§ Collected data
########################################
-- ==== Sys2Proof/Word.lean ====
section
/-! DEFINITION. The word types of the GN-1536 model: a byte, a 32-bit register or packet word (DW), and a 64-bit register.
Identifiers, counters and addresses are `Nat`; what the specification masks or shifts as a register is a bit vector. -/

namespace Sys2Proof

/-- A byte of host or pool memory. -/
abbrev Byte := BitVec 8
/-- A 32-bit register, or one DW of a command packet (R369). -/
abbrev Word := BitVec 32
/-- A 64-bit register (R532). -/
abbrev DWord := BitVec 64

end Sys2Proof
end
########################################
§ WORK REQUIRED
Where the line containing "abbrev Word := BitVec 32" appears, start copying, and go on exactly through the last line of the data.

§ TASK OUTPUT
abbrev Word := BitVec 32
/-- A 64-bit register (R532). -/
abbrev DWord := BitVec 64

end Sys2Proof
end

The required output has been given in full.